%%
theorem fetch_of_rst (hr : s.rst = true) : fetch s = .reset s.start := by
  have hc : decodeCmd s.cmdWord = .reset s.start := by rw [decodeCmd_cmdWord, if_pos hr]
  rw [fetch, fetchWord, hc, decodeWord, hc, Cmd.instr]

theorem fetch_of_start (hr : s.rst = false) (hs : s.start = true) : fetch s = .start := by
  have hc : decodeCmd s.cmdWord = .start := by simp [decodeCmd_cmdWord, hr, hs]
  rw [fetch, fetchWord, hc, decodeWord, hc, Cmd.instr]

theorem fetch_of_noTurn (hr : s.rst = false) (hs : s.start = false) (ht : s.coreTurn = false) : fetch s = .nop := by
  have hc : decodeCmd s.cmdWord = .nop := by simp [decodeCmd_cmdWord, hr, hs]
  simp [fetch, fetchWord, hc, ht, decodeWord, Cmd.instr]

theorem fetch_of_coreMoves (h : s.CoreMoves) : fetch s = (decodePhase s.phase).instr := by
  obtain ⟨hr, hs, ht⟩ := h
  have hc : decodeCmd s.cmdWord = .nop := by simp [decodeCmd_cmdWord, hr, hs]
  simp [fetch, fetchWord, hc, ht, decodeWord]

/-- Settles O4: the four selections of `fetch`, and the two moves of the host's inputs. -/
theorem stepRunsTheSelectedInstruction : Obligations.StepRunsTheSelectedInstruction := by
  refine ⟨?step, fun s hr => fetch_of_rst hr, fun s hr hs => fetch_of_start hr hs,
    fun s hr hs ht => fetch_of_noTurn hr hs ht, fun s h => fetch_of_coreMoves h, ?cons, ?nil⟩
  case step =>
    rintro s i rfl
    exact ⟨(Laws.Encoding.of_word _ _ rfl).1, rfl⟩
  case cons =>
    intro u h rest hu
    rw [afterExec_next, State.advanceHost_cons hu, State.drive]
  case nil =>
    intro u hu
    rw [afterExec_next, State.advanceHost_nil hu, State.drive, State.quietInput]

/-- The state after the core's step of a phase in a live run (R182–R190). -/
def State.coreStep (s : State) : Phase → State
  | .idle => s
  | .pc1 => (s.setCD (split (pc1 s.keyR))).goto (.ksrot 0)
  | .ksrot idx => s.afterRotation idx
  | .ip => (s.setLR (ipHalves s.ptR)).goto (.round 0)
  | .round idx => s.afterOneRound idx
  | .fp => (s.setCT (fp (join32 s.r s.l))).goto .done
  | .done => s
  | .reserved _ => s.markFault .reservedPhase

theorem liveEffect_coreStep (s : State) (p : Phase) : LiveEffect s p.instr (s.coreStep p) := by
  cases p with
  | idle => exact .idle
  | pc1 => exact .pc1
  | ip => exact .ip
  | fp => exact .fp
  | done => exact .done
  | ksrot idx => exact .ksrot idx
  | round idx => exact .round idx
  | reserved w => exact .reserved _ (isReservedRow_reservedInstr w)

theorem exec_coreStep (hl : s.Live) (p : Phase) : exec p.instr s = .next (s.coreStep p) :=
  exec_of_liveEffect hl (liveEffect_coreStep s p)

/-- What a transition of a live run makes of the state, by the ports, the turn and PHASE. -/
inductive Transition (s : State) : State → Prop where
  | reset : s.rst = true → Transition s (s.drawRegisters.goto .idle)
  | latch : s.rst = false → s.start = true → HoldWord s.phase → Transition s (s.latchOperands.goto .pc1)
  | startFault : s.rst = false → s.start = true → ReservedWord s.phase → Transition s (s.markFault .reservedPhase)
  | startRefused : s.rst = false → s.start = true → ¬ HoldWord s.phase → ¬ ReservedWord s.phase →
      Transition s (s.markRefused .startWhileBusy)
  | noTurn : s.rst = false → s.start = false → s.coreTurn = false → Transition s s
  | core : s.CoreMoves → Transition s (s.coreStep (decodePhase s.phase))

theorem exists_transition (s : State) : ∃ u, Transition s u := by
  cases hr : s.rst with
  | true => exact ⟨_, .reset hr⟩
  | false =>
    cases hs : s.start with
    | true =>
      by_cases hw : HoldWord s.phase
      · exact ⟨_, .latch hr hs hw⟩
      · by_cases hv : ReservedWord s.phase
        · exact ⟨_, .startFault hr hs hv⟩
        · exact ⟨_, .startRefused hr hs hw hv⟩
    | false =>
      cases ht : s.coreTurn with
      | true => exact ⟨_, .core ⟨hr, hs, ht⟩⟩
      | false => exact ⟨_, .noTurn hr hs ht⟩

theorem exec_of_transition (hl : s.Live) (h : Transition s u) : exec (fetch s) s = .next u := by
  cases h with
  | reset hr => rw [fetch_of_rst hr]; exact exec_of_liveEffect hl (.reset _)
  | latch hr hs hw => rw [fetch_of_start hr hs]; exact execStart_of_hold hl hw
  | startFault hr hs hv => rw [fetch_of_start hr hs]; exact execStart_of_reserved hl hv
  | startRefused hr hs hw hv => rw [fetch_of_start hr hs]; exact execStart_of_busy hl hw hv
  | noTurn hr hs ht => rw [fetch_of_noTurn hr hs ht]; exact exec_of_liveEffect hl .nop
  | core hm => rw [fetch_of_coreMoves hm]; exact exec_coreStep hl _

theorem step_of_transition (hl : s.Live) (h : Transition s u) : step s = .next u.advanceHost := by
  rw [step, exec_of_transition hl h, afterExec_next]

/-- If a step answers a next state, the run is live and the state is that of a transition, with the host's inputs moved
on. -/
theorem step_cases (h : step s = .next t) : s.Live ∧ ∃ u, Transition s u ∧ t = u.advanceHost := by
  obtain ⟨v, hv, -⟩ := step_next h
  obtain ⟨hl, -⟩ := exec_next hv
  obtain ⟨u, hu⟩ := exists_transition s
  rw [step_of_transition hl hu] at h
  cases h
  exact ⟨hl, u, hu, rfl⟩
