-- ==== Sys2Proof/Machine/Exchange.lean ====
section
/-! DEFINITION. Message exchange up to the verdict bits: the falls of DATA (R64), selection, composition and placement at a SOF
(R65, R66, R89 to R95), lost arbitration and readback (R68 to R70), OBJECT (R72, R74) and REFUSE (R75). -/

namespace Sys2Proof.Machine

/-! ## The start of a frame -/

/-- DATA falls to dominant: the dominant measure starts (R83), and in FAULT the wait for idle lines restarts (R60). -/
def fallData (hold : Nat) (s : State) : State :=
  { s with
    lines :=
      { s.lines with dataDominant := true, dominantTime := 0, dataHold := hold, idleTime := 0 } }

/-- A start of frame: the framing state becomes FRAME at bit position 0 and the accumulator is all ones (R64). -/
def openFrame (s : State) : State :=
  { s with
    engine :=
      { s.engine with
        framing := .frame, frame := some { read := [], elapsed := 0 }, accumulator := 0xFF
        objection := none, verdict := none } }

/-! ## Composition (R91 to R93) -/

/-- The kinds that a station state permits (R89). -/
def StationState.permits (st : StationState) : Request → Bool
  | .announce => st == .joined || st == .resync || st == .leaving
  | .release _ => st == .joined || st == .resync
  | .claim _ => st == .joined
  | .rollcall => st == .listen || st == .joined || st == .resync

/-- The own address as a SENDER field. -/
def State.ownSender (s : State) : BitVec 5 := BitVec.ofNat 5 s.cfg.address.val

/-- The message of an ANNOUNCE (R91): the own holdings of the plan, and none in LEAVING. -/
def composeAnnounce (s : State) : Message :=
  .announce s.ownSender s.cfg.digest s.timer.cycleCounter
    (if s.station.state = .leaving then [] else (s.table.holdingsOf s.cfg.address).map entryOf)

/-- The message of a CLAIM for a channel (R92), if the Placement Engine finds a start. -/
def composeClaim (c : ChannelId) (s : State) : Option Message :=
  let length := slotsFor s.channels[c].target
  let rating := s.channels[c].rating
  (s.table.place s.cfg.budget s.cfg.address c length rating).map fun start =>
    .claim s.ownSender (entryOf { owner := s.cfg.address, channel := c, start := start, length := length, rating := rating })

/-- The composed record of a request whose message is composed now (R85). -/
def State.composedOf (s : State) (r : Request) (m : Message) : Composed :=
  { request := r, message := m
    target := match r with
      | .claim c => s.channels[c].target
      | .announce | .release _ | .rollcall => 0
    station := s.station.state }

/-! ## Selection (R89) -/

/-- The queue holds an entry that the station state permits. -/
def State.selectable (s : State) (r : Request) : Bool := holds s.sched.queue r && s.station.state.permits r

/-- The channels of the queued RELEASEs, from the head. -/
def State.releases (s : State) : List ChannelId :=
  s.sched.queue.filterMap fun e => match e.request with
    | .release c => some c
    | .announce | .claim _ | .rollcall => none

/-- The channels of the queued CLAIMs, from the head. -/
def State.claims (s : State) : List ChannelId :=
  s.sched.queue.filterMap fun e => match e.request with
    | .claim c => some c
    | .announce | .release _ | .rollcall => none

/-- A CLAIM that finds no fit is withdrawn, and its channel becomes STARVED (R92, R108). -/
def starve (c : ChannelId) (s : State) : State :=
  let s := s.mapQueue fun q => removeEntries (· == .claim c) q
  post .channelStarved (.channel c) (s.mapChannel c fun ch => { ch with state := .starved, starved := true })

/-- The CLAIMs are tried in order: each that finds no fit starves, and the first that fits is composed (R89). -/
def tryClaims : List ChannelId → State → State × Option Composed
  | [], s => (s, none)
  | c :: cs, s =>
      match composeClaim c s with
      | some m => (s, some (s.composedOf (.claim c) m))
      | none => tryClaims cs (starve c s)

/-- Selection at an opportunity: the ANNOUNCE, then the first RELEASE, then the CLAIMs, then the ROLLCALL (R89). -/
def selectMessage (s : State) : State × Option Composed :=
  if s.selectable .announce then (s, some (s.composedOf .announce (composeAnnounce s)))
  else
    match s.releases.filter (fun c => s.station.state.permits (.release c)) with
    | c :: _ => (s, some (s.composedOf (.release c) (.release s.ownSender (BitVec.ofNat 4 c.val))))
    | [] =>
        match tryClaims (s.claims.filter fun c => s.station.state.permits (.claim c)) s with
        | (s, some k) => (s, some k)
        | (s, none) =>
            if s.selectable .rollcall then (s, some (s.composedOf .rollcall (.rollcall s.ownSender)))
            else (s, none)

/-- The on-wire mark of a request's entry is set (R89). -/
def markOnWire (r : Request) (queue : List QueueEntry) : List QueueEntry :=
  queue.map fun e => if e.request = r then { e with onWire := true } else e

/-- The SOF of the composed message (R65, R66, R90): its entry is marked, the engine is DRIVING it, and its channel goes to
IN_FLIGHT (R108). `pulls`: the SOF is this station's own; of a joined frame it drives the bits from the first of KIND on. -/
def driveFrame (pulls : Bool) (k : Composed) (s : State) : State :=
  let s :=
    { s with
      lines := { s.lines with dataDriving := pulls }
      engine := { s.engine with transmission := .driving, request := some k.request }
      sched := { s.sched with queue := markOnWire k.request s.sched.queue, composed := some k } }
  match k.request.channel? with
  | some c => s.mapChannel c fun ch => { ch with state := .inFlight }
  | none => s

/-- An opportunity (R65): if a request may be sent, its message starts with the station's own pull of DATA. -/
def startFrame (s : State) : State :=
  match selectMessage s with
  | (s, none) => s
  | (s, some k) => driveFrame true k (openFrame (fallData 0 s))

/-- Another station's SOF that this station may join (R66): it drives from the first KIND bit onward if it has a message, and
receives otherwise. -/
def joinFrame (hold : Nat) (s : State) : State :=
  let s := openFrame (fallData hold s)
  match selectMessage s with
  | (s, none) => s
  | (s, some k) => driveFrame false k s

/-- Within a message a fall of DATA sets the alignment of the bit times: a bit begins there (R67). -/
def alignFrame (s : State) : State :=
  { s with
    engine :=
      { s.engine with
        frame := s.engine.frame.map fun f =>
          { f with elapsed := (f.elapsed + s.bits 1 / 2) / s.bits 1 * s.bits 1 } } }

/-- END with the beginning of a bit, `bit` periods long, at this instant; or no END, where its last bit ends here. -/
def EndRecord.align (bit : Nat) (r : EndRecord) : Option EndRecord :=
  let begun := (r.elapsed + bit / 2) / bit
  if Config.endBits ≤ begun then none else some { r with elapsed := begun * bit }

/-- A fall of DATA in END is a change within the message, and a bit of END begins there, or END is over (R67). -/
def alignEnd (s : State) : State :=
  { s with engine := { s.engine with ending := s.engine.ending.bind (EndRecord.align (s.bits 1)) } }

/-- DATA falls by another station's pull (R64): in IDLE a start of frame, joined where R66 lets it be; in GAP the recessive measure
restarts, and the bits of an END in progress are aligned to it; within a message the bits are. A fall that comes at the idle gap
or beyond, where R65 gives this station an SOF of its own at the same instant, is joined as well (DESIGN CHOICE;
notes/assumptions/26.md). -/
def landFall (hold : Nat) (s : State) : State :=
  match s.engine.framing with
  | .idle => if s.opportunity Config.joinGapBits then joinFrame hold s else openFrame (fallData hold s)
  | .gap =>
      let t := alignEnd (fallData hold s)
      { t with engine := { t.engine with recessiveTime := 0 } }
  | .frame => alignFrame (fallData hold s)
  | .off | .awaitSync => fallData hold s

/-- Another station pulls DATA for `hold` periods: DATA falls once it is recessive, and a pull within this station's own makes no
fall. -/
def dataFall (hold : Nat) (s : State) : State :=
  let t := advanceToRecessive s
  if t.lines.dataDominant then { t with lines := { t.lines with dataHold := max t.lines.dataHold hold } }
  else landFall hold t

/-! ## Readback -/

/-- A mismatch after SENDER: DATA is released and the transmission is STOPPED (R70). -/
def stopDriving (s : State) : State :=
  { s with
    lines := { s.lines with dataDriving := false }
    engine := { s.engine with transmission := .stopped } }

/-- The message that the wire carries is compared with the own one: another KIND or SENDER means that the arbitration was
lost (R68), and another payload that the readback failed (R70). -/
def readback (m : Message) (s : State) : State :=
  if s.engine.transmission = .none then s
  else
    match s.sched.composed with
    | none => s
    | some k =>
        if !k.message.sameArbitration m then reportLost s
        else if k.message = m then s
        else stopDriving s

/-- The station is DRIVING the message that the wire carries (R44). -/
def State.drives (s : State) (m : Message) : Bool :=
  decide (s.engine.transmission = .driving) && decide (s.sched.composed.map Composed.message = some m)

/-- The message as the command gives it has been read up to OBJECT: the frame record, the check accumulator and the own objection
are what its levels make them (R67, R72). -/
def readMessage (m : Message) (check : BitVec 8) (object : Bool) (s : State) : State :=
  { s with
    engine :=
      { s.engine with
        accumulator := m.check
        frame := s.engine.frame.map fun f => { f with read := m.read check ++ [object] }
        objection := some (m.objection check) } }

/-- END begins: the framing state is GAP with the measure at 0, the frame record and both verdicts are dropped, and this station
pulls DATA no longer (R64). Its bits are framed from here on (R76). DATA stays dominant where another station holds it. -/
def endFrame (s : State) : State :=
  { s with
    lines := { s.lines with dataDriving := false }
    engine :=
      { s.engine with
        framing := .gap, recessiveTime := 0, ending := some { elapsed := 0, dominant := false }, frame := none
        objection := none, verdict := none } }

/-! ## OBJECT -/

/-- A committed ANNOUNCE or an objected message marks the cycle while a join window is open (R136). -/
def markTraffic (s : State) : State :=
  if s.windowOpen then { s with station := { s.station with traffic := true } } else s

/-- OBJECT has read dominant, and the frame has run on for `t` periods, to its end or to the SYNC edge that ends it (R74). -/
def readObjected (t : Nat) (m : Message) (check : BitVec 8) (s : State) : State :=
  endFrame (readMessage m check false (readback m (advanceInFrame t s)))

/-- A transmitter's attempt is void with cause OBJECTED (R74). -/
def reportObjected (s : State) : State := if s.engine.transmission = .none then s else reportVoid .objected s

/-- The hand-offs of a message that is void by objection (R74): the report of the attempt, and the mark of the cycle at the Station
Controller (R136). -/
def HandOffs.objected : HandOffs := { message := id, attempt := reportObjected, station := markTraffic }

/-- The message is void by objection (R74). -/
def objected (m : Message) (check : BitVec 8) (s : State) : State :=
  HandOffs.objected.run (readObjected (s.bits m.commitPoint) m check s)

/-! ## REFUSE -/

/-- The admission check of a received CLAIM (R17, R18). -/
def State.admissionOf (s : State) (sender : BitVec 5) (e : WireEntry) (c : ChannelId) : Verdict :=
  s.table.admission s.cfg.budget (addressOf sender) c (slotOf e.start) (e.lengthLess1.toNat + 1) e.rating.toNat

/-- The states that compute the admission check (R17). -/
def StationState.judges : StationState → Bool
  | .joined | .leaving | .quiet => true
  | .unconfigured | .listen | .resync | .fault | .halt => false

/-- The states that pull REFUSE (R17). -/
def StationState.pullsRefuse : StationState → Bool
  | .joined | .leaving => true
  | .unconfigured | .listen | .resync | .quiet | .fault | .halt => false

/-- The own admission verdict on the CLAIM that the wire carries (R17, R71): a judging receiver computes it, a sender's
admits, and a station does not judge a CLAIM that bears its address and that it does not drive. -/
def State.ownVerdict (s : State) (sender : BitVec 5) (e : WireEntry) : Option Verdict :=
  if !s.station.state.judges then none
  else if s.drives (.claim sender e) then some .admits
  else if addressOf sender = s.cfg.address then none
  else (channelOf? e.channel).map (s.admissionOf sender e)

/-- The REFUSE bit of a CLAIM whose OBJECT bit read recessive (R75). A CLAIM that this station objects to has no verdict
(R19). -/
def refuse (sender : BitVec 5) (e : WireEntry) (s : State) : State :=
  let m := Message.claim sender e
  let s := readMessage m m.check true (readback m (advanceToBit Config.refusePosition s))
  if m.unacceptable then s
  else
    let verdict := s.ownVerdict sender e
    let pulls := s.station.state.pullsRefuse && verdict == some .refuses
    { s with
      lines := { s.lines with dataDriving := s.lines.dataDriving || pulls }
      engine := { s.engine with verdict := verdict } }

/-! ## The rows -/

/-- DATA_FALL (R64, R66). -/
def execDataFall (hold : Nat) (s : State) : Host.Outcome State Fault Refusal := .next (dataFall hold (ownFall s))

/-- START_OF_FRAME (R65): the recessive measure reaches the idle gap; without an opportunity nothing starts. -/
def execStartOfFrame (s : State) : Host.Outcome State Fault Refusal :=
  let s := ownFall s
  let t := advanceToGap Config.idleGapBits s
  .next (if t.opportunity Config.idleGapBits then startFrame t else s)

/-- JOIN_START_OF_FRAME (R66): a station that may not join the fall receives it. -/
def execJoinStartOfFrame (s : State) : Host.Outcome State Fault Refusal :=
  let s := ownFall s
  let t := advanceToGap Config.joinGapBits s
  .next (if t.opportunity Config.joinGapBits then joinFrame (s.bits 1) t else dataFall (s.bits 1) s)

/-- ATTEMPT_LOST (R68, R96). -/
def execAttemptLost (s : State) : Host.Outcome State Fault Refusal :=
  .next (if s.engine.transmission = .driving then reportLost s else s)

/-- MISMATCH_AFTER_SENDER (R70). -/
def execMismatchAfterSender (s : State) : Host.Outcome State Fault Refusal :=
  .next (if s.engine.transmission = .driving then stopDriving s else s)

/-- MESSAGE_OBJECTED (R74): a station that does not frame the message does nothing. -/
def execMessageObjected (m : Message) (check : BitVec 8) (s : State) : Host.Outcome State Fault Refusal :=
  let s := ownFall s
  .next (if s.engine.framing = .frame then objected m check s else s)

/-- REFUSE_BIT (R75): a station that does not frame the message does nothing. -/
def execRefuseBit (sender : BitVec 5) (e : WireEntry) (s : State) : Host.Outcome State Fault Refusal :=
  let s := ownFall s
  .next (if s.engine.framing = .frame then refuse sender e s else s)

end Sys2Proof.Machine
end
%%
Required work —
What is needed is a verbatim copy of every line in the records above from the one containing "exact .ksrot idx" down to the one containing "hl (.reset _)", both included, and nothing more.

Result of this exercise —
  | ksrot idx => exact .ksrot idx
  | round idx => exact .round idx
  | reserved w => exact .reserved _ (isReservedRow_reservedInstr w)

theorem exec_coreStep (hl : s.Live) (p : Phase) : exec p.instr s = .next (s.coreStep p) :=
  exec_of_liveEffect hl (liveEffect_coreStep s p)

/-- What a transition of a live run makes of the state, by the ports, the turn and PHASE. -/
inductive Transition (s : State) : State → Prop where
  | reset : s.rst = true → Transition s (s.drawRegisters.goto .idle)
  | latch : s.rst = false → s.start = true → HoldWord s.phase → Transition s (s.latchOperands.goto .pc1)
  | startFault : s.rst = false → s.start = true → ReservedWord s.phase → Transition s (s.markFault .reservedPhase)
  | startRefused : s.rst = false → s.start = true → ¬ HoldWord s.phase → ¬ ReservedWord s.phase →
      Transition s (s.markRefused .startWhileBusy)
  | noTurn : s.rst = false → s.start = false → s.coreTurn = false → Transition s s
  | core : s.CoreMoves → Transition s (s.coreStep (decodePhase s.phase))

theorem exists_transition (s : State) : ∃ u, Transition s u := by
  cases hr : s.rst with
  | true => exact ⟨_, .reset hr⟩
  | false =>
    cases hs : s.start with
    | true =>
      by_cases hw : HoldWord s.phase
      · exact ⟨_, .latch hr hs hw⟩
      · by_cases hv : ReservedWord s.phase
        · exact ⟨_, .startFault hr hs hv⟩
        · exact ⟨_, .startRefused hr hs hw hv⟩
    | false =>
      cases ht : s.coreTurn with
      | true => exact ⟨_, .core ⟨hr, hs, ht⟩⟩
      | false => exact ⟨_, .noTurn hr hs ht⟩

theorem exec_of_transition (hl : s.Live) (h : Transition s u) : exec (fetch s) s = .next u := by
  cases h with
  | reset hr => rw [fetch_of_rst hr]; exact exec_of_liveEffect hl (.reset _)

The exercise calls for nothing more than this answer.